* _What is required_:
Write the entries out exactly, with the final line being the one containing "settling leaves -/".

Stored data entries
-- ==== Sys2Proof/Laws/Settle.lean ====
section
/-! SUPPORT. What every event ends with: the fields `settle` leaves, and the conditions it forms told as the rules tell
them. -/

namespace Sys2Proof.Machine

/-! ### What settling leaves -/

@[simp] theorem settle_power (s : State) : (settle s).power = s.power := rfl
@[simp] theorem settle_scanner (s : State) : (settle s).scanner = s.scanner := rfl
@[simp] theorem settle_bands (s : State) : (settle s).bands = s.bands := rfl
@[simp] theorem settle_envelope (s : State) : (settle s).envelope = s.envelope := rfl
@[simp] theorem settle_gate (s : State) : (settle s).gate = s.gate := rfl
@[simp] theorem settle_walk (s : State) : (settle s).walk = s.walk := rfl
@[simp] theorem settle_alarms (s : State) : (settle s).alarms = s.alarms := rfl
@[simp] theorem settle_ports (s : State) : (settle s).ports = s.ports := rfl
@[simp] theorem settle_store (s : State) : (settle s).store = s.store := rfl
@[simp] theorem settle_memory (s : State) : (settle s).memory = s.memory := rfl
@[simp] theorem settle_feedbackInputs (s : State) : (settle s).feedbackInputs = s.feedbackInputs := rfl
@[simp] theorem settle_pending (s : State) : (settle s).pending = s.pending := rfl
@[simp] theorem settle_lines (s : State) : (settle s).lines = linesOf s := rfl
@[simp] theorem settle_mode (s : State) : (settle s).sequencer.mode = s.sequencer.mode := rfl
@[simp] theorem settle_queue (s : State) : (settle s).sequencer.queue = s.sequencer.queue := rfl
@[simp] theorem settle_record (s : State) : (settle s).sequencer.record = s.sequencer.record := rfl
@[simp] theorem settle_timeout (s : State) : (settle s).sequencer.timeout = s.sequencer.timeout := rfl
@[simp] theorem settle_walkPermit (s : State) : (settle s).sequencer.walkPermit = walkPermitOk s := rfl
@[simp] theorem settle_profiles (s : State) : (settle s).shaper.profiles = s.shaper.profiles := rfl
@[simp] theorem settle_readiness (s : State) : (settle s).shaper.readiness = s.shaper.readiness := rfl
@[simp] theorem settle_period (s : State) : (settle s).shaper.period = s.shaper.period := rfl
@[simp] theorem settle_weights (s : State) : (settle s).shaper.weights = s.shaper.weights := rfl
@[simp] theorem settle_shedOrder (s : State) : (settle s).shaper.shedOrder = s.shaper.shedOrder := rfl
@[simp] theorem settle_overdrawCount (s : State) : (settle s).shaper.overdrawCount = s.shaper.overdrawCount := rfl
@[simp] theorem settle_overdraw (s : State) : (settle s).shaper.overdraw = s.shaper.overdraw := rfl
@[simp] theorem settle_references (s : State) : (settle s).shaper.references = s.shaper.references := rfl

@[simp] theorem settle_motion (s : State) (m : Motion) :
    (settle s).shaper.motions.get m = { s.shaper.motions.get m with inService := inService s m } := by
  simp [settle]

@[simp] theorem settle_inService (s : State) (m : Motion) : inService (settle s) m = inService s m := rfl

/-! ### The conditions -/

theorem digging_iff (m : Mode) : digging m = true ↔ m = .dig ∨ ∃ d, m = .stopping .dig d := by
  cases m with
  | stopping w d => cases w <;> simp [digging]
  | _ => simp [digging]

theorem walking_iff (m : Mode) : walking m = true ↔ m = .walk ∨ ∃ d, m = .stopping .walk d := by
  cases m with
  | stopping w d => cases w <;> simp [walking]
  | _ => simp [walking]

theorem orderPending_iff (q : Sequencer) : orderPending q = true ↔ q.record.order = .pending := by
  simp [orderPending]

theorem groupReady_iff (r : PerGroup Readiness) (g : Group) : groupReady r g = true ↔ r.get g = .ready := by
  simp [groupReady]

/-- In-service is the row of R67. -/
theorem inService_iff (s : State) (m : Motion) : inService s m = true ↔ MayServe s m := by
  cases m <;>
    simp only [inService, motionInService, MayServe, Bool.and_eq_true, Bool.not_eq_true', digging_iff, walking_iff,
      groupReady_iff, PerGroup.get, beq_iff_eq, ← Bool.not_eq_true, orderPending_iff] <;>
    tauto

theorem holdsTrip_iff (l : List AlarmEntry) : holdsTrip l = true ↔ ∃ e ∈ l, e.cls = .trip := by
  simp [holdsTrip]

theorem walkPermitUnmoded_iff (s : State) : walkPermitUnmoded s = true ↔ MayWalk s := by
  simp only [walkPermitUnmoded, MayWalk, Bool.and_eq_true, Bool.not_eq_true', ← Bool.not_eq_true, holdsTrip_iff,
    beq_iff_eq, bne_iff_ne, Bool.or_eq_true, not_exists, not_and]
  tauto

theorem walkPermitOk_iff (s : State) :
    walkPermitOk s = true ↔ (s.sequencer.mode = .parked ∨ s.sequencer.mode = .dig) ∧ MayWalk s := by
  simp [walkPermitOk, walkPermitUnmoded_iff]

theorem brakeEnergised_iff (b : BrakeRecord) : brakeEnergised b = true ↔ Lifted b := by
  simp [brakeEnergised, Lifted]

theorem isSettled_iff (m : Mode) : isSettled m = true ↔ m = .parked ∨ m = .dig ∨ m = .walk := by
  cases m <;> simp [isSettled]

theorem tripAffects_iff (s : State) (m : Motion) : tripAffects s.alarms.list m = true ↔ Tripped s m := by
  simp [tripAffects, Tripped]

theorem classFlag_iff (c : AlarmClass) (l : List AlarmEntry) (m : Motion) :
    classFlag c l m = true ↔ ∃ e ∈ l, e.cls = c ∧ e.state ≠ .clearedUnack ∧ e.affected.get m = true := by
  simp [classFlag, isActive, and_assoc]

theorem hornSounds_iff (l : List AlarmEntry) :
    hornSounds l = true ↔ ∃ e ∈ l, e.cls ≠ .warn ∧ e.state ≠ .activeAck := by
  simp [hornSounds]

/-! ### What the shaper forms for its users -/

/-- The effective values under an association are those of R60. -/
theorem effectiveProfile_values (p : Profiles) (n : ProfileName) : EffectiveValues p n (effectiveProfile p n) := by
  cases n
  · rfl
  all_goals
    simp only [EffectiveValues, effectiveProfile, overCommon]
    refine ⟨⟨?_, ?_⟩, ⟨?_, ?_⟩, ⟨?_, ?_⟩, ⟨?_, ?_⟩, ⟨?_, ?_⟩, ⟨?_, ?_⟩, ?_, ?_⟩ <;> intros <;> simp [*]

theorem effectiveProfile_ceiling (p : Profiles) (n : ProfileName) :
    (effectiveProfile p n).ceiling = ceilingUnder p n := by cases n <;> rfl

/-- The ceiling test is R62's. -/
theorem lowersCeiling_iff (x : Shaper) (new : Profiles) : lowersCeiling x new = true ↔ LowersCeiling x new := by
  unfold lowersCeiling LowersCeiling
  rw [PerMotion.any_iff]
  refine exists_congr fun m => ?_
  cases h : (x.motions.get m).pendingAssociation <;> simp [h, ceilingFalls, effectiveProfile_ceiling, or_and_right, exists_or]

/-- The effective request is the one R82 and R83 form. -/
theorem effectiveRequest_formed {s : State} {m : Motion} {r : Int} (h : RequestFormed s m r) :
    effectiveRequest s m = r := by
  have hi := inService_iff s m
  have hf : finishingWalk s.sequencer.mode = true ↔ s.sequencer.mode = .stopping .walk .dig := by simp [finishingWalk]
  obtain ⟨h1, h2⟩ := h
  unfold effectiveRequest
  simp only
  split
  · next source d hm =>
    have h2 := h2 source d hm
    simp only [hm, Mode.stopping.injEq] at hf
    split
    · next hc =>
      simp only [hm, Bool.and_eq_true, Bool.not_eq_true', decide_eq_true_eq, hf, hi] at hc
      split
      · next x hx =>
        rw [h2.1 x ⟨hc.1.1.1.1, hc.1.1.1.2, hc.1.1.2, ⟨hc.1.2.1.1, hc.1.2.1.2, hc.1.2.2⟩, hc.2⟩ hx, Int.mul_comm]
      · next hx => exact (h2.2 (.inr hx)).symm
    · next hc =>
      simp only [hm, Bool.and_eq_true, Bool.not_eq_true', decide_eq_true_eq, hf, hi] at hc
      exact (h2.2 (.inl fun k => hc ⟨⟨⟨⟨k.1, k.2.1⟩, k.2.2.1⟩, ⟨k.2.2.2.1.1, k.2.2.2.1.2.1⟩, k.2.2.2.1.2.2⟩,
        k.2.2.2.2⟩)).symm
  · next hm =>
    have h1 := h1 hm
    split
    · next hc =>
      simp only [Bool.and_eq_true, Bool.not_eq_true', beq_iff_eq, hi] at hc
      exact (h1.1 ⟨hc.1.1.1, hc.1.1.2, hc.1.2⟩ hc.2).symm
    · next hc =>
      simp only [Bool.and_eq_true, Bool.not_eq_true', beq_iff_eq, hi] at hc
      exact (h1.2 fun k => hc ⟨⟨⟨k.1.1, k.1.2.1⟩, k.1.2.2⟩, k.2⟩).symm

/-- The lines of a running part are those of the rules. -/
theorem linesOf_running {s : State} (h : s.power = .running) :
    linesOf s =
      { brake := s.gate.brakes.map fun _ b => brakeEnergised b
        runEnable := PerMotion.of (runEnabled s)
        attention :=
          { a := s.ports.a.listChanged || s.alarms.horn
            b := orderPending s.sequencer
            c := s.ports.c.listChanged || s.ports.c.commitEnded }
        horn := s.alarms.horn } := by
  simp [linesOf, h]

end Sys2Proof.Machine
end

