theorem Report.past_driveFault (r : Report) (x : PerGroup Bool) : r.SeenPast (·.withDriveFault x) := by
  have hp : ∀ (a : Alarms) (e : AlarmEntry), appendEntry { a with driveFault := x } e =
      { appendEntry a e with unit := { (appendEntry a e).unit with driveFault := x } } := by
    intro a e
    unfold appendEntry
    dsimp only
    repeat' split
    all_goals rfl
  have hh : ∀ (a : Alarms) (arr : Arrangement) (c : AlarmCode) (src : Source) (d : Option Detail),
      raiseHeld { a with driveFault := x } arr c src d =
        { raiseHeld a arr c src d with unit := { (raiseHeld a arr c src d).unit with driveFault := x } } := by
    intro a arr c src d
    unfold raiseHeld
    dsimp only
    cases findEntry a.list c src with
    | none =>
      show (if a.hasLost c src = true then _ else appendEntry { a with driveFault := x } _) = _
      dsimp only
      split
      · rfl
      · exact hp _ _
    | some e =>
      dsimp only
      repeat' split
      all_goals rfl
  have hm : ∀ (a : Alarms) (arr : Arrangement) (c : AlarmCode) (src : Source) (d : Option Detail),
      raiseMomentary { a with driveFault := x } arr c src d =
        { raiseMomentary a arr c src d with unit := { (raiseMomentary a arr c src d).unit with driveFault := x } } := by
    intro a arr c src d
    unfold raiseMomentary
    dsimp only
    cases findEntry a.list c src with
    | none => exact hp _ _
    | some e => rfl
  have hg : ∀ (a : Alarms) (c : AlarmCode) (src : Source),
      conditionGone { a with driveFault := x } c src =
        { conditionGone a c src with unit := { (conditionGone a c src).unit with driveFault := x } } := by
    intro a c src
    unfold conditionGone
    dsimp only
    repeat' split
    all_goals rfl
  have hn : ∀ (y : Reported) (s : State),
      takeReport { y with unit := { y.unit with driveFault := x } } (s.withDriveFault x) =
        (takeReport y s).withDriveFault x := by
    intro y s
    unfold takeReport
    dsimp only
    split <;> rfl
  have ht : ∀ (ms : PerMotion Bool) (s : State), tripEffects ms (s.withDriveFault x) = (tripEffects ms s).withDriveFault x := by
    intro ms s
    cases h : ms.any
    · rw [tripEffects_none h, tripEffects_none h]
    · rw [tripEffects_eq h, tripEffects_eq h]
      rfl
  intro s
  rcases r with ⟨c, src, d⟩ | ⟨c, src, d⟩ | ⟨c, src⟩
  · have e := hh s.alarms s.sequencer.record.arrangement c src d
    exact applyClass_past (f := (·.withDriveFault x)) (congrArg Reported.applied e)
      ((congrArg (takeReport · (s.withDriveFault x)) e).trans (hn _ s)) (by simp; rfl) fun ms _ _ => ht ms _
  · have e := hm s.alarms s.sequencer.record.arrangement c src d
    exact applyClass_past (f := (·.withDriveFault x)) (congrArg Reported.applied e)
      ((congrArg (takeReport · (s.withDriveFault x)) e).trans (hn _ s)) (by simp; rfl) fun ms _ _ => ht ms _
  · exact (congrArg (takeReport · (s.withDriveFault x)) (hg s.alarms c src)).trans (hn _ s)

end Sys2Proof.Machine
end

* _Solution to this problem_:
-- ==== Sys2Proof/Laws/Settle.lean ====
section
/-! SUPPORT. What every event ends with: the fields `settle` leaves, and the conditions it forms told as the rules tell
them. -/

namespace Sys2Proof.Machine

/-! ### What settling leaves -/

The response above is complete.